• [Exercise aim] Search the data for the string "Byte" and copy each line in which it appears.

• [Listed records]

theorem execPdelayReq_keeps {u : State} {m : TimeMsg} :
    OutKeeps [4, 9, 13, 16, 21, 0x5801, 0x5804, 0x5810, 0x7002, 0x9000, 0x9001] u (execPdelayReq m u) := by
  have h := Keeps.refl [4, 9, 13, 16, 21, 0x5801, 0x5804, 0x5810, 0x7002, 0x9000, 0x9001] u
  have hT := Sub.rfl (a := [4, 9, 13, 16, 21, 0x5801, 0x5804, 0x5810, 0x7002, 0x9000, 0x9001])
  unfold execPdelayReq
  repeat' first
    | with_reducible assumption
    | exact Sub.of rfl hT
    | with_reducible apply timeRx_keeps
    | with_reducible apply dropTime_keeps
    | with_reducible apply OutKeeps.next
    | with_reducible refine Keeps.ite ?_ ?_

theorem execSyncMessage_keeps {u : State} {m : TimeMsg} :
    OutKeeps [4, 9, 13, 16, 21, 0x5801, 0x5804, 0x5810, 0x7002, 0x9000, 0x9001] u (execSyncMessage m u) := by
  have h := Keeps.refl [4, 9, 13, 16, 21, 0x5801, 0x5804, 0x5810, 0x7002, 0x9000, 0x9001] u
  have hT := Sub.rfl (a := [4, 9, 13, 16, 21, 0x5801, 0x5804, 0x5810, 0x7002, 0x9000, 0x9001])
  unfold execSyncMessage
  repeat' first
    | with_reducible assumption
    | exact Sub.of rfl hT
    | with_reducible apply timeRx_keeps
    | with_reducible apply dropTime_keeps
    | with_reducible apply OutKeeps.next
    | with_reducible refine Keeps.ite ?_ ?_

theorem noteDeparture_keeps {T : List Nat} {s u : State} {port : ℕ} {payload : List Byte}
    (hT : Sub [4] T) (h : Keeps T s u) : Keeps T s (noteDeparture u port payload) := by
  unfold noteDeparture
  repeat' first
    | with_reducible assumption
    | exact Sub.of rfl hT
    | with_reducible apply modPdelay_keeps
    | with_reducible refine Keeps.ite ?_ ?_
    | with_reducible intro _
    | split

theorem sendPdelay_keeps {T : List Nat} {s u : State} {port : ℕ}
    (hT : Sub [4, 9] T) (h : Keeps T s u) : Keeps T s (sendPdelay u port) := by
  unfold sendPdelay
  repeat' first
    | with_reducible assumption
    | exact Sub.of rfl hT
    | with_reducible apply nextPtp_keeps
    | with_reducible apply sendTime_keeps
    | with_reducible apply modPdelay_keeps

theorem execPdelayInitiate_keeps {u : State} :
    OutKeeps [4, 9] u (execPdelayInitiate u) := by
  have h := Keeps.refl [4, 9] u
  have hT := Sub.rfl (a := [4, 9])
  unfold execPdelayInitiate
  repeat' first
    | with_reducible assumption
    | exact Sub.of rfl hT
    | with_reducible apply each_keeps
    | with_reducible apply sendPdelay_keeps
    | with_reducible apply OutKeeps.next
    | with_reducible refine Keeps.ite ?_ ?_
    | with_reducible intro _

end Sys2Proof.Machine
end

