theorem execPacketEject_keeps {u : State} {p : Packet} {ecc : List EccHit} :
    OutKeeps [2, 3, 5, 6, 8, 9, 11, 12, 13, 14, 16, 19, 20, 0x2020, 0x2021, 0x3000, 0x3001, 0x3021, 0x3403, 0x3410, 0x3411, 0x4110, 0x4120, 0x4130, 0x4140, 0x6101, 0x6102, 0x6202, 0x7002, 0x8100, 0x9000, 0x9001, 0x9010] u (execPacketEject p ecc u) := by
  have h := Keeps.refl [2, 3, 5, 6, 8, 9, 11, 12, 13, 14, 16, 19, 20, 0x2020, 0x2021, 0x3000, 0x3001, 0x3021, 0x3403, 0x3410, 0x3411, 0x4110, 0x4120, 0x4130, 0x4140, 0x6101, 0x6102, 0x6202, 0x7002, 0x8100, 0x9000, 0x9001, 0x9010] u
  have hT := Sub.rfl (a := [2, 3, 5, 6, 8, 9, 11, 12, 13, 14, 16, 19, 20, 0x2020, 0x2021, 0x3000, 0x3001, 0x3021, 0x3403, 0x3410, 0x3411, 0x4110, 0x4120, 0x4130, 0x4140, 0x6101, 0x6102, 0x6202, 0x7002, 0x8100, 0x9000, 0x9001, 0x9010])
  unfold execPacketEject
  repeat' first
    | with_reducible assumption
    | exact Sub.of rfl hT
    | with_reducible apply eject_keeps
    | with_reducible apply OutKeeps.next

theorem dmapWrite_keeps {T : List Nat} {s u : State} {i : ℕ} {x' : ℕ}
    (hT : Sub [31] T) (h : Keeps T s u) : KeepsP T s (dmapWrite u i x') := by
  unfold dmapWrite
  repeat' first
    | with_reducible assumption
    | exact Sub.of rfl hT
    | with_reducible apply deny_keeps
    | with_reducible apply verWrite_keeps
    | with_reducible refine Keeps.ite ?_ ?_
    | with_reducible refine KeepsP.ite ?_ ?_

theorem freezePod_keeps {T : List Nat} {s u : State}
    (hT : Sub [2, 3, 5, 6, 8, 9, 11, 12, 13, 14, 16, 19, 20, 0x2020, 0x2021, 0x3000, 0x3001, 0x3010, 0x3011, 0x3021, 0x3403, 0x3410, 0x3411, 0x4110, 0x4120, 0x4130, 0x4140, 0x6101, 0x6102, 0x6202, 0x7002, 0x8100, 0x9000, 0x9001, 0x9010] T) (h : Keeps T s u) : KeepsP T s (freezePod u) := by
  unfold freezePod
  repeat' first
    | with_reducible assumption
    | exact Sub.of rfl hT
    | with_reducible apply deny_keeps
    | with_reducible apply done_keeps
    | with_reducible apply castRoute_keeps
    | with_reducible refine Keeps.ite ?_ ?_
    | with_reducible refine KeepsP.ite ?_ ?_

theorem execFrzPodGo_keeps {u : State} {who : Who} :
    OutKeeps [2, 3, 5, 6, 8, 9, 11, 12, 13, 14, 16, 19, 20, 0x2020, 0x2021, 0x3000, 0x3001, 0x3010, 0x3011, 0x3021, 0x3403, 0x3410, 0x3411, 0x4110, 0x4120, 0x4130, 0x4140, 0x6101, 0x6102, 0x6202, 0x7002, 0x8100, 0x9000, 0x9001, 0x9010] u (execFrzPodGo who u) := by
  have h := Keeps.refl [2, 3, 5, 6, 8, 9, 11, 12, 13, 14, 16, 19, 20, 0x2020, 0x2021, 0x3000, 0x3001, 0x3010, 0x3011, 0x3021, 0x3403, 0x3410, 0x3411, 0x4110, 0x4120, 0x4130, 0x4140, 0x6101, 0x6102, 0x6202, 0x7002, 0x8100, 0x9000, 0x9001, 0x9010] u
  have hT := Sub.rfl (a := [2, 3, 5, 6, 8, 9, 11, 12, 13, 14, 16, 19, 20, 0x2020, 0x2021, 0x3000, 0x3001, 0x3010, 0x3011, 0x3021, 0x3403, 0x3410, 0x3411, 0x4110, 0x4120, 0x4130, 0x4140, 0x6101, 0x6102, 0x6202, 0x7002, 0x8100, 0x9000, 0x9001, 0x9010])
  unfold execFrzPodGo
  repeat' first
    | with_reducible assumption
    | exact Sub.of rfl hT
    | with_reducible apply guard_keeps
    | with_reducible apply freezePod_keeps
    | with_reducible apply OutKeeps.next
    | with_reducible refine Keeps.ite ?_ ?_
    | with_reducible refine KeepsP.ite ?_ ?_
    | with_reducible apply KeepsP.fst
    | with_reducible intro _

theorem execE2eAckSend_keeps {u : State} {peer : ℕ} {vc : ℕ} :
    OutKeeps [6, 9, 11, 16, 0x4110, 0x4120, 0x4140, 0x7002] u (execE2eAckSend peer vc u) := by
  have h := Keeps.refl [6, 9, 11, 16, 0x4110, 0x4120, 0x4140, 0x7002] u
  have hT := Sub.rfl (a := [6, 9, 11, 16, 0x4110, 0x4120, 0x4140, 0x7002])
  unfold execE2eAckSend
  repeat' first
    | with_reducible assumption
    | exact Sub.of rfl hT
    | with_reducible apply sendAck_keeps
    | with_reducible apply modRcv_keeps
    | with_reducible apply OutKeeps.next
    | with_reducible refine Keeps.ite ?_ ?_
    | with_reducible intro _
    | split

theorem localTake_keeps {T : List Nat} {s u : State} {port : ℕ} {p : Packet}
    (hT : Sub [2, 3, 4, 5, 6, 8, 9, 13, 14, 16, 19, 20, 21, 0x2020, 0x2021, 0x3021, 0x3403, 0x3410, 0x3411, 0x4110, 0x4140, 0x5801, 0x5804, 0x5810, 0x6101, 0x6102, 0x6202, 0x7002, 0x8100, 0x9000, 0x9001, 0x9010] T) (h : Keeps T s u) : Keeps T s (localTake u port p) := by
  unfold localTake
  repeat' first
    | with_reducible assumption
    | exact Sub.of rfl hT
    | with_reducible apply fccTake_keeps
    | with_reducible apply timeRx_keeps
    | with_reducible apply emit_keeps
    | with_reducible refine Keeps.ite ?_ ?_
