theorem execCollCombine_keeps {u : State} {part : ℕ} {entry : ℕ} {chunk : ℕ} {member : ℕ} {data : List Byte} {poison : Bool} :
    OutKeeps [2, 3, 5, 6, 8, 9, 11, 12, 13, 14, 16, 19, 20, 0x2020, 0x2021, 0x3000, 0x3001, 0x3010, 0x3011, 0x3021, 0x3403, 0x3410, 0x3411, 0x4110, 0x4120, 0x4130, 0x4140, 0x6101, 0x6102, 0x6202, 0x7002, 0x8100, 0x9000, 0x9001, 0x9010] u (execCollCombine part entry chunk member data poison u) := by
  have h := Keeps.refl [2, 3, 5, 6, 8, 9, 11, 12, 13, 14, 16, 19, 20, 0x2020, 0x2021, 0x3000, 0x3001, 0x3010, 0x3011, 0x3021, 0x3403, 0x3410, 0x3411, 0x4110, 0x4120, 0x4130, 0x4140, 0x6101, 0x6102, 0x6202, 0x7002, 0x8100, 0x9000, 0x9001, 0x9010] u
  have hT := Sub.rfl (a := [2, 3, 5, 6, 8, 9, 11, 12, 13, 14, 16, 19, 20, 0x2020, 0x2021, 0x3000, 0x3001, 0x3010, 0x3011, 0x3021, 0x3403, 0x3410, 0x3411, 0x4110, 0x4120, 0x4130, 0x4140, 0x6101, 0x6102, 0x6202, 0x7002, 0x8100, 0x9000, 0x9001, 0x9010])
  unfold execCollCombine
  repeat' first
    | with_reducible assumption
    | exact Sub.of rfl hT
    | with_reducible apply collTake_keeps
    | with_reducible apply modColl_keeps
    | with_reducible apply OutKeeps.next
    | with_reducible refine Keeps.ite ?_ ?_

end Sys2Proof.Machine
end

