-- ==== Sys2Proof/Laws/KeepsSeal.lean ====
section
/-! SUPPORT. What the functions of `Machine/Seal.lean` keep. -/

namespace Sys2Proof.Machine

open Sys2Proof

theorem giveUp_keeps {T : List Nat} {s u : State} {p : ℕ} {from_ : ℕ}
    (hT : Sub [6, 7] T) (h : Keeps T s u) : Keeps T s (giveUp u p from_) := by
  unfold giveUp
  repeat' first
    | with_reducible assumption
    | exact Sub.of rfl hT
    | with_reducible apply modPart_keeps
    | with_reducible apply setBuddies_keeps

theorem toParent_keeps {T : List Nat} {s u : State} {p : ℕ} {b : ClvBody}
    (hT : Sub [6, 9, 16, 20, 0x4110, 0x4140, 0x7002] T) (h : Keeps T s u) : Keeps T s (toParent u p b) := by
  unfold toParent
  repeat' first
    | with_reducible assumption
    | exact Sub.of rfl hT
    | with_reducible apply clvRank_keeps
    | with_reducible refine Keeps.ite ?_ ?_
    | with_reducible intro _
    | split

theorem stopBlocks_keeps {T : List Nat} {s u : State} {p : ℕ}
    (hT : Sub [5] T) (h : Keeps T s u) : Keeps T s (stopBlocks u p) := by
  unfold stopBlocks
  repeat' first
    | with_reducible assumption
    | exact Sub.of rfl hT
    | with_reducible apply each_keeps
    | with_reducible apply modBlock_keeps
    | with_reducible refine Keeps.ite ?_ ?_
    | with_reducible intro _

theorem jnlZero_keeps {T : List Nat} {s u : State} {p : ℕ} {from_ : ℕ}
    (hT : Sub [2, 3, 6, 0x6101] T) (h : Keeps T s u) : Keeps T s (jnlZero u p from_) := by
  unfold jnlZero
  repeat' first
    | with_reducible assumption
    | exact Sub.of rfl hT
    | with_reducible apply each_keeps
    | with_reducible apply clear_keeps
    | with_reducible apply jnlCount_keeps
    | with_reducible apply modPart_keeps
    | with_reducible refine Keeps.ite ?_ ?_
    | (extract_lets +onlyGivenNames x; first | refine (fun hx => ?_ : Keeps _ _ x → _) ?_ | refine (fun hx => ?_ : KeepsP _ _ x → _) ?_ | skip)
    | with_reducible intro _

theorem runEnd_keeps {T : List Nat} {s u : State} {p : ℕ} {state : ℕ} {status : ℕ} {reason : ℕ}
    (hT : Sub [5, 6, 12, 0x3000] T) (h : Keeps T s u) : Keeps T s (runEnd u p state status reason) := by
  unfold runEnd
  repeat' first
    | with_reducible assumption
    | exact Sub.of rfl hT
    | with_reducible apply modPart_keeps
    | with_reducible apply wr_keeps
    | with_reducible apply stopBlocks_keeps
    | with_reducible apply moverDone_keeps
    | with_reducible refine Keeps.ite ?_ ?_
    | (extract_lets +onlyGivenNames x; first | refine (fun hx => ?_ : Keeps _ _ x → _) ?_ | refine (fun hx => ?_ : KeepsP _ _ x → _) ?_ | skip)
    | with_reducible intro _
    | split

theorem restart_keeps {T : List Nat} {s u : State} {p : ℕ} {cause : ℕ}
    (hT : Sub [2, 3, 5, 6, 12, 16, 0x3000, 0x3021, 0x6101, 0x7002, 0x8200] T) (h : Keeps T s u) : Keeps T s (restart u p cause) := by
  unfold restart
  repeat' first
    | with_reducible assumption
    | exact Sub.of rfl hT
    | with_reducible apply record_keeps
    | with_reducible apply transfersLanded_keeps
    | with_reducible apply modPart_keeps
    | with_reducible apply jnlZero_keeps
    | with_reducible apply runEnd_keeps

theorem rollBegin_keeps {T : List Nat} {s u : State} {p : ℕ} {from_ : ℕ} {halt : Bool}
    (hT : Sub [2, 3, 5, 6, 7, 11, 12, 16, 0x3000, 0x3021, 0x6101, 0x7002, 0x8200] T) (h : Keeps T s u) : Keeps T s (rollBegin u p from_ halt) := by
  unfold rollBegin
  repeat' first
    | with_reducible assumption
    | exact Sub.of rfl hT
    | with_reducible apply restart_keeps
    | with_reducible apply record_keeps
    | with_reducible apply modPart_keeps
    | with_reducible apply wr_keeps
    | with_reducible apply stopBlocks_keeps
    | with_reducible apply each_keeps
    | with_reducible apply modBlock_keeps
    | with_reducible apply giveUp_keeps
    | with_reducible apply modRouter_keeps
    | with_reducible refine Keeps.ite ?_ ?_
    | (extract_lets +onlyGivenNames x; first | refine (fun hx => ?_ : Keeps _ _ x → _) ?_ | refine (fun hx => ?_ : KeepsP _ _ x → _) ?_ | skip)
    | with_reducible intro _

theorem rollback_keeps {T : List Nat} {s u : State} {p : ℕ} {from_ : ℕ} {halt : Bool}
    (hT : Sub [2, 3, 5, 6, 7, 11, 12, 16, 0x3000, 0x3021, 0x6101, 0x7002, 0x8200] T) (h : Keeps T s u) : Keeps T s (rollback u p from_ halt) := by
  unfold rollback
  repeat' first
    | with_reducible assumption
    | exact Sub.of rfl hT
    | with_reducible apply giveUp_keeps
    | with_reducible apply modPart_keeps
    | with_reducible apply stopBlocks_keeps
    | with_reducible apply rollBegin_keeps
    | with_reducible refine Keeps.ite ?_ ?_
    | (extract_lets +onlyGivenNames x; first | refine (fun hx => ?_ : Keeps _ _ x → _) ?_ | refine (fun hx => ?_ : KeepsP _ _ x → _) ?_ | skip)
    | with_reducible intro _
    | split

theorem delayedStart_keeps {T : List Nat} {s u : State} {p : ℕ}
    (hT : Sub [2, 3, 5, 6, 7, 11, 12, 16, 0x3000, 0x3021, 0x6101, 0x7002, 0x8200] T) (h : Keeps T s u) : Keeps T s (delayedStart u p) := by
  unfold delayedStart
  repeat' first
    | with_reducible assumption
    | exact Sub.of rfl hT
    | with_reducible apply rollBegin_keeps
    | with_reducible refine Keeps.ite ?_ ?_
    | with_reducible intro _
    | split
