-- ==== Sys2Proof/Laws/KeepsObserve.lean ====
section
/-! SUPPORT. What the functions of `Machine/Observe.lean` keep. -/

namespace Sys2Proof.Machine

open Sys2Proof

theorem lifeSave_keeps {T : List Nat} {s u : State}
    (hT : Sub [19] T) (h : Keeps T s u) : Keeps T s (lifeSave u) := by
  unfold lifeSave
  repeat' first
    | with_reducible assumption
    | exact Sub.of rfl hT
    | with_reducible apply modObs_keeps
    | with_reducible refine Keeps.ite ?_ ?_

theorem drainOne_keeps {T : List Nat} {s u : State} {b : ℕ}
    (hT : Sub [2, 3, 5, 0x8200] T) (h : Keeps T s u) : Keeps T s (drainOne u b) := by
  unfold drainOne
  repeat' first
    | with_reducible assumption
    | exact Sub.of rfl hT
    | with_reducible apply modBlock_keeps
    | with_reducible apply ringPut_keeps
    | with_reducible refine Keeps.ite ?_ ?_
    | (extract_lets +onlyGivenNames x; first | refine (fun hx => ?_ : Keeps _ _ x → _) ?_ | refine (fun hx => ?_ : KeepsP _ _ x → _) ?_ | skip)
    | with_reducible intro _
    | split

theorem drainN_keeps {T : List Nat} {s u : State} {region : ℕ} {n : ℕ}
    (hT : Sub [2, 3, 5, 0x8200] T) (h : Keeps T s u) : Keeps T s (drainN u region n) := by
  induction n generalizing u region with
  | zero =>
    unfold drainN
    repeat' first
      | with_reducible assumption
      | exact Sub.of rfl hT
      | with_reducible apply drainOne_keeps
      | with_reducible apply ih
      | with_reducible refine Keeps.ite ?_ ?_
      | with_reducible intro _
      | dsimp only
      | split
  | succ n ih =>
    unfold drainN
    repeat' first
      | with_reducible assumption
      | exact Sub.of rfl hT
      | with_reducible apply drainOne_keeps
      | with_reducible apply ih
      | with_reducible refine Keeps.ite ?_ ?_
      | with_reducible intro _
      | dsimp only
      | split

theorem execTraceRingDrain_keeps {u : State} {region : ℕ} :
    OutKeeps [2, 3, 5, 0x8200] u (execTraceRingDrain region u) := by
  have h := Keeps.refl [2, 3, 5, 0x8200] u
  have hT := Sub.rfl (a := [2, 3, 5, 0x8200])
  unfold execTraceRingDrain
  repeat' first
    | with_reducible assumption
    | exact Sub.of rfl hT
    | with_reducible apply drainN_keeps
    | with_reducible apply OutKeeps.next
    | with_reducible refine Keeps.ite ?_ ?_

theorem marginStart_keeps {T : List Nat} {s u : State}
    (hT : Sub [19] T) (h : Keeps T s u) : Keeps T s (marginStart u) := by
  unfold marginStart
  repeat' first
    | with_reducible assumption
    | exact Sub.of rfl hT
    | with_reducible apply modObs_keeps
    | with_reducible refine Keeps.ite ?_ ?_

theorem marginRef_keeps {T : List Nat} {s u : State} {m : MarginTest}
    (hT : Sub [13, 16, 0x7002, 0x9000, 0x9001, 0x9012] T) (h : Keeps T s u) : Keeps T s (marginRef u m) := by
  unfold marginRef
  repeat' first
    | with_reducible assumption
    | exact Sub.of rfl hT
    | with_reducible apply wr_keeps
    | with_reducible apply penOnce_keeps
    | with_reducible refine Keeps.ite ?_ ?_
    | (extract_lets +onlyGivenNames x; first | refine (fun hx => ?_ : Keeps _ _ x → _) ?_ | refine (fun hx => ?_ : KeepsP _ _ x → _) ?_ | skip)
    | with_reducible intro _
    | split

theorem marginPass_keeps {T : List Nat} {s u : State} {m : MarginTest}
    (hT : Sub [7, 13, 16, 19, 0x3401, 0x3402, 0x3403, 0x7002, 0x9000, 0x9001, 0x9011, 0x9012] T) (h : Keeps T s u) : Keeps T s (marginPass u m) := by
  unfold marginPass
  repeat' first
    | with_reducible assumption
    | exact Sub.of rfl hT
    | with_reducible apply marginEnd_keeps
    | with_reducible apply marginRef_keeps

theorem marginStep_keeps {T : List Nat} {s u : State} {passed : Bool}
    (hT : Sub [6, 7, 9, 13, 16, 19, 20, 0x3401, 0x3402, 0x3403, 0x4110, 0x4140, 0x6202, 0x7002, 0x9000, 0x9001, 0x9011, 0x9012] T) (h : Keeps T s u) : Keeps T s (marginStep u passed) := by
  unfold marginStep
  repeat' first
    | with_reducible assumption
    | exact Sub.of rfl hT
    | with_reducible apply marginPass_keeps
    | with_reducible apply modObs_keeps
    | with_reducible apply marginRecord_keeps
    | with_reducible apply fenceChip_keeps
    | with_reducible apply record_keeps
    | with_reducible apply marginEnd_keeps
    | with_reducible refine Keeps.ite ?_ ?_
    | (extract_lets +onlyGivenNames x; first | refine (fun hx => ?_ : Keeps _ _ x → _) ?_ | refine (fun hx => ?_ : KeepsP _ _ x → _) ?_ | skip)
    | with_reducible intro _
    | split

theorem execMarginStepDone_keeps {u : State} {passed : Bool} :
    OutKeeps [6, 7, 9, 13, 16, 19, 20, 0x3401, 0x3402, 0x3403, 0x4110, 0x4140, 0x6202, 0x7002, 0x9000, 0x9001, 0x9011, 0x9012] u (execMarginStepDone passed u) := by
  have h := Keeps.refl [6, 7, 9, 13, 16, 19, 20, 0x3401, 0x3402, 0x3403, 0x4110, 0x4140, 0x6202, 0x7002, 0x9000, 0x9001, 0x9011, 0x9012] u
  have hT := Sub.rfl (a := [6, 7, 9, 13, 16, 19, 20, 0x3401, 0x3402, 0x3403, 0x4110, 0x4140, 0x6202, 0x7002, 0x9000, 0x9001, 0x9011, 0x9012])
  unfold execMarginStepDone
  repeat' first
    | with_reducible assumption
    | exact Sub.of rfl hT
    | with_reducible apply marginStep_keeps
    | with_reducible apply OutKeeps.next

theorem lifeSecond_keeps {T : List Nat} {s u : State} {tempC : ℕ} {vddMv : ℕ} {powerW : ℕ}
    (hT : Sub [0x2101, 0x9010] T) (h : Keeps T s u) : Keeps T s (lifeSecond u tempC vddMv powerW) := by
  unfold lifeSecond
  repeat' first
    | with_reducible assumption
    | exact Sub.of rfl hT
    | with_reducible apply bumpSat_keeps
    | with_reducible apply wr_keeps
    | with_reducible apply raise_keeps
    | with_reducible refine Keeps.ite ?_ ?_

theorem execLifeSave_keeps {u : State} :
    OutKeeps [19] u (execLifeSave u) := by
  have h := Keeps.refl [19] u
  have hT := Sub.rfl (a := [19])
  unfold execLifeSave
  repeat' first
    | with_reducible assumption
    | exact Sub.of rfl hT
    | with_reducible apply lifeSave_keeps
    | with_reducible apply OutKeeps.next
    | with_reducible refine Keeps.ite ?_ ?_

theorem execMarginTestStart_keeps {u : State} :
    OutKeeps [19] u (execMarginTestStart u) := by
  have h := Keeps.refl [19] u
  have hT := Sub.rfl (a := [19])
  unfold execMarginTestStart
  repeat' first
    | with_reducible assumption
    | exact Sub.of rfl hT
    | with_reducible apply marginStart_keeps
    | with_reducible apply OutKeeps.next
    | with_reducible refine Keeps.ite ?_ ?_

theorem execLifeSample_keeps {u : State} {tempC : ℕ} {vddMv : ℕ} {powerW : ℕ} :
    OutKeeps [0x2101, 0x9010] u (execLifeSample tempC vddMv powerW u) := by
  have h := Keeps.refl [0x2101, 0x9010] u
  have hT := Sub.rfl (a := [0x2101, 0x9010])
  unfold execLifeSample
  repeat' first
    | with_reducible assumption
    | exact Sub.of rfl hT
    | with_reducible apply lifeSecond_keeps
    | with_reducible apply OutKeeps.next
    | with_reducible refine Keeps.ite ?_ ?_

end Sys2Proof.Machine
end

• [Answer below]
theorem noteDeparture_keeps {T : List Nat} {s u : State} {port : ℕ} {payload : List Byte}
theorem execCollCombine_keeps {u : State} {part : ℕ} {entry : ℕ} {chunk : ℕ} {member : ℕ} {data : List Byte} {poison : Bool} :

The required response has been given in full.